I'm currently learning about jsf 2.0 from core jsf 2.0 book + glassfish + cdi.

I would like to ask a question about handling validations that are not defined in the jsf pages or managed/named beans with bean-validation-framework. I got these tiers in my head :

  • 1) ui tier / jsf pages
  • 1.5) jsf managed / named beans (i use 1.5, because i think it's still tightly coupled with the jsf tier, like the backing beans)
  • 2) business logic tier (which are clean from jsf stuffs / imports, doing only pure business logic stuffs)
  • 3) persistence tier

I imagine tier 1.5(jsf bean) initializing and calling tier 2(business logic objects), supplying arguments when calling business methods, fetching result, populating the result into jsf bean properties, so that the ui could render correctly.

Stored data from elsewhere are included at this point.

/-- The image has been read: structure, CRCs and content are checked. -/
def State.imageRead (s : State) : State :=
  if !s.booting .imageRead then s
  else
    let c := checkContent s.harn.flash s.bootRegion
    match c.image with
    | none => s.rejectImage c.why
    | some g => ({ s with harn := { s.harn with candidate := some g } }).bootStep .signature s.psm.phase

/-- PSM_BOOT.IMAGE. -/
def State.bootImage (s : State) (r : Region) : State := { s with psm := { s.psm with boot := fput s.psm.boot 29 28 (regionBit r + 1) } }

/-- The signature and the key slot are checked. -/
def State.signatureDone (s : State) : State :=
  if !s.booting .signature then s
  else
    match s.harn.candidate with
    | none => s
    | some g =>
      let w := g.signWhy s.harn.flash s.fuse
      if w ≠ 0 then s.rejectImage w
      else (({ s.takeImage g with harn := { (s.takeImage g).harn with candidate := none } }).bootImage g.region).bootStep .fabric s.psm.phase

/-- The fabric copies are configured; every link is trained (R59). -/
def State.fabricDone (s : State) : State :=
  if !s.booting .fabric then s
  else
    match s.harn.image with
    | none => s
    | some g => ((s.configure g).bootStep .training 6).trainAll

/-- Number of admitted pairs. -/
def State.admittedPairs (s : State) : Nat := b2n (s.pair .pommel).admitted + b2n (s.pair .cantle).admitted

/-- Start-up ends in STANDBY, with a pair admitted and an image loaded (R41). Where no pair is admitted any more the table has no transition: the
part stays in BOOT (log 207). -/
def State.bootDone (s : State) : State :=
  if !s.booting .training || s.admittedPairs = 0 || s.harn.image.isNone then s
  else
    let us := BitVec.ofNat 32 ((s.clock - s.psm.bootFrom) / 1000)
    let s := s.eachPortal fun s p => s.modLink p HostLink.giveUp
    ({ s with psm := { s.psm with state := .standby, step := .done, phase := 7, bootTime := us } } : State).noteStartUp

/-! ### State commands (R46 to R51) -/

/-- Code of a target state. -/
def psmTarget (w : Word) : Nat := fget w 7 4

/-- R41: a commanded transition exists from a state to a target with a scope. -/
def hasTransition (st : Psm) (tgt scope : Nat) : Bool :=
  match st, tgt, scope with
  | .standby, 5, 0 => true
  | .service, 4, 0 => true
  | .standby, 3, 0 => true
  | .dormant, 4, 0 => true
  | .standby, 6, 0 => true
  | .safe, 6, 0 => true
  | .maintain, 4, 0 => true
  | .standby, 7, 0 => true
  | .safe, 7, 0 => true
  | .service, 7, 1 => true
  | .standby, 0, 0 => true
  | .dormant, 0, 0 => true
  | .maintain, 0, 0 => true
  | .safe, 0, 0 => true
  | _, _, _ => false

/-- A word is a well-formed arm word for the present state (R46, R51). -/
def State.armWord (s : State) (w : Word) : Bool :=
  fget w 31 8 == 0xC50000 && fget w 2 0 == 0 && hasTransition s.psm.state (psmTarget w) (fget w 3 3)

/-- Lowest bit of a channel's grant byte. -/
def grantByte : Channel → Nat
  | .host => 0
  | .canA => 8
  | .canB => 16

/-- A channel holds the grant for a target (R49). -/
def State.granted (s : State) (ch : Channel) (tgt : Nat) : Bool := wbit s.psm.grant (grantByte ch + tgt % 8)
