/-- DOOR_STATUS as the lead pair last committed its state (R271, R423); byte 6 is ALIVE. -/
def State.statusBytes (s : State) (alive : Byte) : List Byte :=
  if s.psm.state == .safe then [0xFF, 0xFF, 0, 0, 0, 8, alive, 0]
  else
    let v := s.seq.view
    let cls := fun (p : PortalId) => (v.portals.get p).cls
    let c := fun (p : PortalId) => (cls p).code
    let down := portalBits fun p => cls p == Guarded.lockedOut || cls p == Guarded.fault
    leBytes 1 (c 0 + 16 * c 1) ++ leBytes 1 (c 2 + 16 * c 3) ++
      leBytes 1 (portalBits (fun p => (v.portals.get p).soOn) + 16 * portalBits fun p => (v.portals.get p).openPermit) ++
      leBytes 1 (down + 16 * portalBits fun p => cls p == Guarded.limp) ++
      leBytes 1 (bitsOf [v.zs1, v.zs2, v.zsDisc] + 16 * portalBits fun p => cls p == Guarded.isolated) ++
      leBytes 1 s.psm.state.code ++ [alive, 0]

/-- DOOR_STATUS goes out on each CAN channel. -/
def State.sendStatus (s : State) : State :=
  canChans.foldl (fun s ch =>
    let x := s.chan ch
    if !s.nelzOn ch || x.clash || x.v == 0 then s
    else (s.modChan ch fun y => { y with alive := y.alive + 1 }).sendMsg ch 1 (s.statusBytes x.alive)) s

/-- The part's own line bits. -/
def State.lineBytes (s : State) : List Byte :=
  if s.psm.state == .safe then zeros 8 else leBytes 8 (s.fabric.dest.toNat / 2 ^ 0x800 % 2 ^ 64)

/-- LINES goes out on each CAN channel, at least 2 ms after the one before. -/
def State.sendLines (s : State) : State :=
  canChans.foldl (fun s ch =>
    let x := s.chan ch
    let soon := match x.linesAt with
      | some t => decide (s.clock - t < 2000000)
      | none => false
    if !s.nelzOn ch || x.clash || x.v == 0 || soon then s
    else (s.modChan ch fun y => { y with linesAt := some s.clock }).sendMsg ch 2 s.lineBytes) s

/-- Transmit request `m` rises: host send object m of CAN-A, or m − 32 of CAN-B, is requested (R387, R424). -/
def State.hostRequest (s : State) (m : Nat) : State :=
  let c : CanId := if m < 32 then .a else .b
  let n := m % 32
  let o := (s.can c).obj n
  if o.en && o.sends && o.own == 1 && (s.can c).ctl != .off then s.modCan c fun x => x.request n s.clock else s

/-- Transmit requests that rise at a tick. -/
def State.risingRequests (s t : State) : State :=
  let old := s.fabric.dest
  (List.range 64).foldl (fun t m => if wbit t.fabric.dest (0x840 + m) && !wbit old (0x840 + m) then t.hostRequest m else t) t

/-! ### Time synchronisation (R432) -/

/-- The time master of a channel: the lowest node of the part and its peers that shows MODES[2]; none unless V is 3. -/
def State.timeMaster (s : State) (ch : Channel) : Option (BitVec 6) :=
  let x := s.chan ch
  let k := s.nelzCfg
  let own := if k.mode 0 && k.node != 0 then [s.nodeNum] else []
  let all := own ++ ((x.peers.filter fun p => wbit p.modes 2).map fun p => p.node)
  if x.v ≠ 3 then none
  else all.foldl (fun m n => match m with
    | none => some n
    | some a => some (if n < a then n else a)) none

/-- The part is the time master of a channel. -/
def State.isMaster (s : State) (ch : Channel) : Bool :=
  s.nelzOn ch && s.nelzCfg.mode 0 && s.psm.state != .safe && s.timeMaster ch == some s.nodeNum

/-- TIME_STAT.MASTER. -/
def State.masterAny (s : State) : Bool := canChans.any s.isMaster
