-- ==== Sys2Proof/WellFormed.lean ====
section
/-! DEFINITION. Which operands a command can carry: the sizes and reserved fields that the manual gives the frames, records and requests
that reach the block. `exec` answers for every command, well formed or not; what is refused here is no physical input. -/

namespace Sys2Proof

/-- A fuse cell of an existing logical bit of its record: data bits and the 32 bits of the check word (R53, R97). -/
def CellRead.wf (r : CellRead) : Bool := decide (r.bit < Machine.recSize r.rcd + 32)

/-- A delay-register bit fits LOCK_AWLLANE (R289). -/
def AwlRun.wf (r : AwlRun) : Bool :=
  match r.delayBit with
  | some b => decide (b < 4294967296)
  | none => true

/-- Discovery works in 1S-1S-1S at 25 MHz (R55): the device answers there, and its declared clock fits its field. -/
def FlashDevice.wf (d : FlashDevice) : Bool := decide (d.maxMhz < 256) && (!d.sfdpOk || d.modes.getLsbD 0)

/-- A source on the host port has no node. -/
def CmdSource.wf (x : CmdSource) : Bool := x.ch != .host || x.node == 0

/-- An EVENT frame carries five argument words (R306); AXIS is 0 to 3, and the byte of the curtain port has only bit 0 (R465). -/
def EventFrame.wf (f : EventFrame) : Bool := decide (f.args.length ≤ 5) && decide (f.axis.toNat ≤ 3) && decide (f.port.toNat ≤ 1)

/-- A CONFIG frame carries at most 256 bytes of DATA (R308). -/
def ConfigFrame.wf (f : ConfigFrame) : Bool := decide (f.data.length ≤ 256)

/-- A SAMPLE frame: CONTENT has three bits, and says what the frame carries (R307). -/
def SampleFrame.wf (f : SampleFrame) : Bool :=
  decide (f.content.toNat < 8) && decide (f.analog.length ≤ 16) && decide (f.derived.length ≤ 3) && decide (f.digital.length ≤ 2) &&
    (f.content.getLsbD 0 || f.analog.isEmpty) && (f.content.getLsbD 1 || f.derived.isEmpty) && (f.content.getLsbD 2 || f.digital.isEmpty)

/-- A CAN frame: a standard identifier stands in [28:18]; CAN FD has no remote frames; the payload has the length that DLC gives (R380, R381). -/
def CanFrame.wf (f : CanFrame) : Bool :=
  (f.ide || f.ident &&& 0x3FFFF == 0) && (!f.fdf || !f.rtr) && (f.fdf || (!f.brs && !f.esi)) &&
    f.data.length == (if f.rtr then 0 else Machine.dlcLen f.fdf f.dlc.toNat)

/-- A host-port request: LENGTH bytes of payload with WRITE, none with any other command (R400). -/
def SpiRequest.wf (r : SpiRequest) : Bool := if r.cmd = 2 then 4 * r.payload.length == r.length.toNat else r.payload.isEmpty

/-- A Nelzil payload is that of one CAN FD frame at most (R414). -/
def payloadWf (l : List Byte) : Bool := decide (l.length ≤ 64)

/-- A frame of a curtain is at most 26 bytes long (R364). -/
def curtainWf (l : List Byte) : Bool := decide (l.length ≤ 26)

/-- Words of the capture store: multiples of 4 below 4 MiB (R246, R247). -/
def storeWf (l : List Nat) : Bool := l.all fun a => decide (a % 4 = 0) && decide (a < 4194304)

/-- Blocks of a stripe: 0 to 17 (R456). -/
def stripeWf (l : List Nat) : Bool := l.all fun k => decide (k < 18)

/-- A command's operands are ones that can occur. -/
def Instr.wf : Instr → Bool
  | .fuseLoadComplete reads => reads.all CellRead.wf
  | .awlTestComplete p c _ => p.wf && c.wf
  | .flashReady (some d) => d.wf
  | .psmCmdArm src _ => src.wf
  | .psmCmdBadExec src _ => src.wf
  | .executeService src _ => src.wf
  | .executeStandby src _ => src.wf
  | .executeDormant src _ => src.wf
  | .executeMaintain src _ => src.wf
  | .executeSelftestDevice src _ => src.wf
  | .executeSelftestPair src _ => src.wf
  | .executeOff src _ => src.wf
  | .deviceSelftestComplete p c _ _ => p.wf && c.wf
  | .dormantReturnComplete p c _ _ => p.wf && c.wf
  | .pairAwlComplete r _ => r.wf
  | .eventFrameReceived _ _ f => f.wf
  | .sampleFrameReceived _ _ f => f.frame.wf
  | .configRead _ _ f => f.wf
  | .configWrite _ _ f => f.wf
  | .configDlChunk _ _ f => f.wf
  | .configDlEnd _ _ f _ => f.wf
  | .configReadbackAck _ _ f _ => f.wf
  | .configTest _ _ f _ => f.wf
  | .configAnswerReceived _ _ f => f.wf
  | .curtainHelloRsp _ _ l => curtainWf l
  | .curtainBeamFrame _ _ l => curtainWf l
  | .canFrameReceived _ f => f.word.wf
  | .spiRead r => r.wf
  | .spiWrite r => r.wf
  | .spiStatus r => r.wf
  | .spiRepeat r => r.wf
  | .nelzilHelloReceived _ _ l => payloadWf l
  | .stateCmdReceived _ _ l _ => payloadWf l
  | .passwordMsgReceived _ _ l => payloadWf l
  | .portalCmdReceived _ _ l => payloadWf l
  | .timeSyncReceived _ _ l _ => payloadWf l
  | .nelzilMappedMessageReceived _ _ _ l => payloadWf l
  | .storeScrub a b => storeWf a && storeWf b
  | .scrubRead e => stripeWf e
  | .tallyCurtainEvent _ f => f.word.wf
  | _ => true

end Sys2Proof
end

What im curious is the fact that the tier 2(business logic objects) could do validations on the supplied arguments, or validating data, etc, and could throw exceptions or error objects.

I think i could handle the exceptions and get the error objects in the tier 1.5(jsf managed beans), but how am i supposed to display the error in the rendered pages ? I cant seem to find it from the book im reading, but i'm hoping there's a way to create a global error message and somehow could inject it into somewhere so that it gets rendered by the tag ?

Thank you !

like image 714
Albert Gan Avatar asked Nov 16 '10 11:11

Albert Gan


1 Answers

You can use FacesContext#addMessage() to add a FacesMessage to the context programmatically.

FacesContext facesContext = FacesContext.getCurrentInstance();
FacesMessage facesMessage = new FacesMessage("This is a message");
facesContext.addMessage(null, facesMessage);

When you set the client ID argument with null, it will become a global message. You can display and filter them using <h:messages />

<h:messages globalOnly="true" />

The globalOnly="true" will display only messages with a null client ID.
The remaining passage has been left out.